The original Sultans of the country had unfortunately proved disap-pointing. Their place should be taken by Zobeir. After the Mahdi had been smashed up, Zobeir should rule the Sudan as a subsidised vassal of England, on a similar footing to that of the Amir of Afghanistan. The plan was perhaps feasible; but it was clearly incompatible with the policy of evacuation, as it had been hitherto laid down by the English Government. Should they reverse that policy? Should they appoint Zobeir, reinforce Sir Gerald Graham, and smash up the Mahdi? They could not make up their minds. So far as Zobeir was concerned, there were two counterbalancing considerations; on the one hand, Evelyn Baring now declared that he was in favour of the appointment; but, on the other hand, would English public opinion consent to a man, described by Gordon himself as 'the greatest slave-hunter who ever existed', being given an English subsidy and the control of the Sudan? While the Cabinet was wavering, Gordon took a fatal step. The delay was intolerable, and one evening, in a rage, he revealed his desire for Zobeir-- which had hitherto been kept a profound official secret-- to Mr Power, the English Consul at Khartoum, and the special correspondent of "The Times." Perhaps he calculated that the public announcement of his wishes would oblige the Government to yield to them; if so, he was completely mistaken, for the result was the very reverse. The country, already startled by the proclamation in favour of slavery, could not swallow Zobeir. The Anti-Slavery Society set on foot a violent agitation, opinion in the House of Commons suddenly stiffened, and the Cabinet, by a substantial majority, decided that Zobeir should remain in Cairo. The imperialist wave had risen high, but it had not risen high enough; and now it was rapidly subsiding. The Government's next action was decisive. Sir Gerald Graham and his British Army were withdrawn from the Sudan.

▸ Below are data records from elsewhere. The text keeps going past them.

/-- The window action (R429). -/
def State.declareWindow (s : State) (arg : Nat) : Nat × State :=
  if arg = 0x200 then (0, ((List.range 0x160).foldl State.declare s).setNum (objKey 0x4101 0) 2)
  else if testCodeOk arg then (0, (s.declare arg).setNum (objKey 0x4101 0) 2)
  else (7, s)

/-- TEST_DEFERRAL_EXPIRE (R429): a unit whose last test is older than the maximum deferral is forced. -/
def execTestDeferralExpire (dt code : Nat) (s : State) : Host.Outcome State Fault Refusal :=
  let s := s.tick dt
  if !testCodeOk code || s.testFenced code || s.integ.windows.contains code ||
      s.now < s.num (lastTestKey code) + s.num (objKey 0x4100 1) * 3600000000000 then .next s
  else .next ((s.declare code).bump (objKey 0x4100 3) 1)

/-- The unit holds nothing in flight; a row-merge unit has finished its apply phase (R429). -/
def State.testReady (s : State) (code : Nat) : Bool :=
  (testEngines code).all (fun u => !s.cmds.any (fun c => c.unit = some u && c.inFlight)) &&
  (code < 0x140 || s.update.parts.all (fun p => p.unit ≠ code - 0x140 || p.ended))

/-- IFT_START (R427, R429): the test of a paused unit begins: the lowest code of its cluster, one at a time. A core's weight banks
are invalidated. -/
def execIftStart (dt code : Nat) (s : State) : Host.Outcome State Fault Refusal :=
  let s := s.tick dt
  if !s.integ.windows.contains code || s.integ.testing.contains code || !s.testReady code ||
      s.integ.testing.any (fun d => testCluster d = testCluster code) ||
      s.integ.windows.any (fun d => d < code && testCluster d = testCluster code) then .next s
  else
    let s : State := { s with
      integ := { s.integ with testing := insertAsc code s.integ.testing }
      arith := { s.arith with
        banks := if code < 0x100 then s.arith.banks.map (fun (e : Nat × Bank) =>
          if e.1 / 2 = code then (e.1, { e.2 with valid := false }) else e) else s.arith.banks } }
    .next s

/-- The test of a unit is over: it may start commands again unless it is fenced. -/
def State.endTest (s : State) (code : Nat) : State :=
  ({ s with integ := { s.integ with
      windows := s.integ.windows.filter (· ≠ code)
      testing := s.integ.testing.filter (· ≠ code)
      suspects := s.integ.suspects.filter (· ≠ code) } } : State).setPaused code false

/-- The ceiling steps of a core (R424). -/
def State.ceilingSteps (s : State) (core : Nat) : Nat := bits (s.num (suspectKey ⟨.core, core⟩)) 4 2

/-- Give the next margin after a failed run: +15 mV up to +45, then, for a core, 105 MHz less down to 1,680; none is left after
that. -/
def State.nextMargin (s : State) (code : Nat) : Option State :=
  let cl := testCluster code
  if s.voltageOffset cl < 45 then
    let s := (s.setNum (objKey (0x4030 + cl) 1) (s.voltageOffset cl + 15)).durable s
    some (s.setNum (voltageKey cl) (s.calledVoltage cl))
  else if code < 0x100 ∧ s.ceilingSteps code < 4 then
    let k := suspectKey ⟨.core, code⟩
    some (((s.setNum k (s.num k + 4)).durable s).requestClock code)
  else none

/-- A search for margin (R424): `runs` are the outcomes of its test runs in order, a run not listed failing. Answers whether a
setting passed, and how many runs failed. -/
def State.search (code : Nat) : Nat → List Bool → State → Bool × Nat × State
  | 0, _, s => (false, 0, s)
  | fuel + 1, runs, s =>
    if runs.headD false then (true, 0, s.bump (objKey 0x4100 2) 1)
    else
      let s := s.bump (objKey 0x4100 2) 1
      match s.nextMargin code with
      | none => (false, 1, s)
      | some s =>
        let (ok, n, s) := State.search code fuel (runs.drop 1) s
        (ok, n + 1, s)

/-- A passed test stamps the unit (R428). -/
def State.testPassed (s : State) (code : Nat) : State := (s.setNum (lastTestKey code) s.now).endTest code

/-- The end of a search: the setting that passed is kept and recorded; with none, the unit is fenced, or the package needs service
(R424, R425). -/
def State.searchDone (s : State) (code : Nat) (runs : List Bool) : State :=
  let (ok, n, s) := State.search code 8 runs s
  let s := s.bump (objKey 0x4100 4) n
  if ok then
    let ceiling := if code < 0x100 then s.ceiling code else 2100
    (s.report { s.newReport (testUnit code) 0x3006 0 0xF0 with
      detail := s.voltageOffset (testCluster code) + 0x10000 * ceiling }).testPassed code
  else (s.exhausted code).endTest code

/-- IFT_COMPLETE (R423 to R428): the test of a unit ends. A pass stamps it; a failure is recorded (0x3007) and makes it suspect, and
a suspect unit's test is a search for margin. `runs` are the outcomes, in order. -/
def execIftComplete (dt code : Nat) (runs : List Bool) (s : State) : Host.Outcome State Fault Refusal :=
  let s := s.tick dt
  if !s.integ.testing.contains code then .next s
  else if s.integ.suspects.contains code then .next (s.searchDone code runs)
  else if runs.headD false then .next ((s.bump (objKey 0x4100 2) 1).testPassed code)
  else
    let s := ((s.bump (objKey 0x4100 2) 1).bump (objKey 0x4100 4) 1).endTest code
    .next ((s.report (s.newReport (testUnit code) 0x3007 0 0xF0)).makeSuspect code)

/-- The clear action (R426): every count, offset, ceiling and fenced mark. Refused while a tenancy exists. -/
def State.clearSuspicion (s : State) (arg : Nat) : Nat × State :=
  if arg ≠ 0 then (6, s)
  else if s.tenancy ≠ 0 then (8, s)
  else
    let s := ((s.clearNums (objKey 0x4010 1) (objKey 0x402F 0x0A)).clearNums (objKey 0x4030 1) (objKey 0x404F 2)).durable s
    let s := (List.range 256).foldl State.requestClock s
    let s := (List.range 32).foldl (fun (s : State) cl => s.setNum (voltageKey cl) (s.calledVoltage cl)) s
    (0, s.setNum (objKey 0x4005 2) 2)

end Sys2Proof.Machine
end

The critical fortnight during which these events took place was the first fortnight of March. By the close of it, Gordon's position had undergone a rapid and terrible change. Not only did he find himself deprived, by the decision of the Government, both of the hope of Zobeir's assistance and of the prospect of smashing up the Mahdi with the aid of British troops; the military movements in the Eastern Sudan produced, at the very same moment, a yet more fatal consequence. The adherents of the Mahdi had been maddened, they had not been crushed, by Sir Gerald Graham's victories. When, immediately afterwards, the English withdrew to Suakin, from which they never again emerged, the inference seemed obvious; they had been defeated, and their power was at an end. The warlike tribes to the north and the northeast of Khartoum had long been wavering. They now hesitated no longer, and joined the Mahdi. From that moment-- it was less than a month from Gordon's arrival at Khartoum-- the situation of the town was desperate. The line of communications was cut. Though it still might be possible for occasional native messengers, or for a few individuals on an armed steamer, to win their way down the river into Egypt, the removal of a large number of persons--the loyal inhabitants or the Egyptian garrison-- was henceforward an impossibility. The whole scheme of the Gordon mission had irremediably collapsed; worse still, Gordon himself, so far from having effected the evacuation of the Sudan, was surrounded by the enemy. 'The question now is,' Sir Evelyn Baring told Lord Granville, on March 24th, 'how to get General Gordon and Colonel Stewart away from Khartoum.'

The actual condition of the town, however, was not, from a military point of view, so serious as Colonel Coetlogon, in the first moments of panic after the Hicks disaster, had supposed.